Collected data entries:
#####
-- ==== Sys2Proof/Tests/Slice0.lean ====
section
/-!
SUPPORT. Tests: ill-formed terms that each check refuses, single steps whose results the manual gives, and for each
statement a state and operands that meet the hypotheses of its clauses, at boundary values of their ranges.
-/

namespace Sys2Proof.Machine.Test

set_option Elab.async false
set_option linter.unusedVariables false

/-! ### Each check of WellFormed refuses an ill-formed term -/

theorem test_wf_seat : (Instr.heartbeatDue 0 0).wellFormed = false := by decide
theorem test_wf_compute : (Instr.comparatorTestStart 0 5).wellFormed = false := by decide
theorem test_wf_master : (Instr.registerWrite 0 (.dma 7 0) 0 0).wellFormed = false := by decide
theorem test_wf_dma_die : (Instr.dmaBurst 0 ⟨0, 0, 0, 0, 1⟩).wellFormed = false := by decide
theorem test_wf_request : (Instr.getStatus 0 ⟨.mspi, 0, List.replicate 1025 0⟩).wellFormed = false := by decide +kernel
theorem test_wf_hbm : (Instr.hbmRequestServed 0 0 ⟨0, 0x01000000001F, true, [1, 2], .none, true, 0⟩).wellFormed = false := by decide
theorem test_wf_record : (Instr.ledgerRecordHandover 0 ⟨1, 0, List.replicate 37 0⟩).wellFormed = false := by decide
theorem test_wf_copy : (Instr.trifleRejoin 0 3).wellFormed = false := by decide
theorem test_wf_slot : (Instr.slotConfirm 0 2).wellFormed = false := by decide
theorem test_wf_latch : (Instr.crbLatchClear 0 .trifle 4096 0).wellFormed = false := by decide
theorem test_wf_can : (Instr.canFrameReceive 0 false 0 ⟨2, false, false, false, false, 3, 0, 0, List.replicate 2049 0, ⟨0, 0, 0⟩⟩).wellFormed = false := by
  decide +kernel
theorem test_wf_tin_kind : (Instr.bbxEntryRequest 0 0x10 []).wellFormed = false := by decide
theorem test_wf_tin_body : (Instr.bbxEntryRequest 0 1 (List.replicate 19 0)).wellFormed = false := by decide
theorem test_wf_temp : (Instr.tempSample 0 (List.replicate 9 20)).wellFormed = false := by decide
theorem test_wf_rail : (Instr.railExcursion 0 13 true).wellFormed = false := by decide
theorem test_wf_good : (Instr.crbLatchClear 0 .trifle 4095 0).wellFormed = true := by decide


/-! ### Small states -/

/-- An instruction of n words may issue on core c in a ring of at most m, where the core meets P. -/
abbrev Meets (s : State) (t : Nat) (c : CoreId) (n m : Nat) (P : CoreSt → Prop) : Prop :=
  (s.to t).Issues c.toNat n ∧ ((s.to t).coreOf c.toNat).ring ≤ m ∧ P (((s.to t).issued c.toNat n).coreOf c.toNat)

/-- The machine after reset with core 0 running at 0x400 of its scratchpad, which holds zeros. -/
def running (k : CoreSt) : State := { State.reset with core := [(0, { k with pc := 0x400, runst := .run })] }

/-- A core whose D registers hold the given words, D0 first, in ring 0 with the flags given. -/
def withD (ws : List Word) (sw : Word) : CoreSt :=
  { d := (List.range ws.length).foldl (fun m i => m.set (dflt 0) i (ws.getD i 0)) [], sw := sw }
#####
• Directions:
Every record, start to finish: reproduce it word for word.

• Exercise answer:
-- ==== Sys2Proof/Tests/Slice0.lean ====
section
/-!
SUPPORT. Tests: ill-formed terms that each check refuses, single steps whose results the manual gives, and for each
statement a state and operands that meet the hypotheses of its clauses, at boundary values of their ranges.
-/

namespace Sys2Proof.Machine.Test

set_option Elab.async false
set_option linter.unusedVariables false

/-! ### Each check of WellFormed refuses an ill-formed term -/

theorem test_wf_seat : (Instr.heartbeatDue 0 0).wellFormed = false := by decide
theorem test_wf_compute : (Instr.comparatorTestStart 0 5).wellFormed = false := by decide
theorem test_wf_master : (Instr.registerWrite 0 (.dma 7 0) 0 0).wellFormed = false := by decide
theorem test_wf_dma_die : (Instr.dmaBurst 0 ⟨0, 0, 0, 0, 1⟩).wellFormed = false := by decide
theorem test_wf_request : (Instr.getStatus 0 ⟨.mspi, 0, List.replicate 1025 0⟩).wellFormed = false := by decide +kernel
theorem test_wf_hbm : (Instr.hbmRequestServed 0 0 ⟨0, 0x01000000001F, true, [1, 2], .none, true, 0⟩).wellFormed = false := by decide
theorem test_wf_record : (Instr.ledgerRecordHandover 0 ⟨1, 0, List.replicate 37 0⟩).wellFormed = false := by decide
theorem test_wf_copy : (Instr.trifleRejoin 0 3).wellFormed = false := by decide
theorem test_wf_slot : (Instr.slotConfirm 0 2).wellFormed = false := by decide
theorem test_wf_latch : (Instr.crbLatchClear 0 .trifle 4096 0).wellFormed = false := by decide
theorem test_wf_can : (Instr.canFrameReceive 0 false 0 ⟨2, false, false, false, false, 3, 0, 0, List.replicate 2049 0, ⟨0, 0, 0⟩⟩).wellFormed = false := by
  decide +kernel
theorem test_wf_tin_kind : (Instr.bbxEntryRequest 0 0x10 []).wellFormed = false := by decide
theorem test_wf_tin_body : (Instr.bbxEntryRequest 0 1 (List.replicate 19 0)).wellFormed = false := by decide
theorem test_wf_temp : (Instr.tempSample 0 (List.replicate 9 20)).wellFormed = false := by decide
theorem test_wf_rail : (Instr.railExcursion 0 13 true).wellFormed = false := by decide
theorem test_wf_good : (Instr.crbLatchClear 0 .trifle 4095 0).wellFormed = true := by decide


/-! ### Small states -/

/-- An instruction of n words may issue on core c in a ring of at most m, where the core meets P. -/
abbrev Meets (s : State) (t : Nat) (c : CoreId) (n m : Nat) (P : CoreSt → Prop) : Prop :=
  (s.to t).Issues c.toNat n ∧ ((s.to t).coreOf c.toNat).ring ≤ m ∧ P (((s.to t).issued c.toNat n).coreOf c.toNat)

/-- The machine after reset with core 0 running at 0x400 of its scratchpad, which holds zeros. -/
def running (k : CoreSt) : State := { State.reset with core := [(0, { k with pc := 0x400, runst := .run })] }

/-- A core whose D registers hold the given words, D0 first, in ring 0 with the flags given. -/
def withD (ws : List Word) (sw : Word) : CoreSt :=
  { d := (List.range ws.length).foldl (fun m i => m.set (dflt 0) i (ws.getD i 0)) [], sw := sw }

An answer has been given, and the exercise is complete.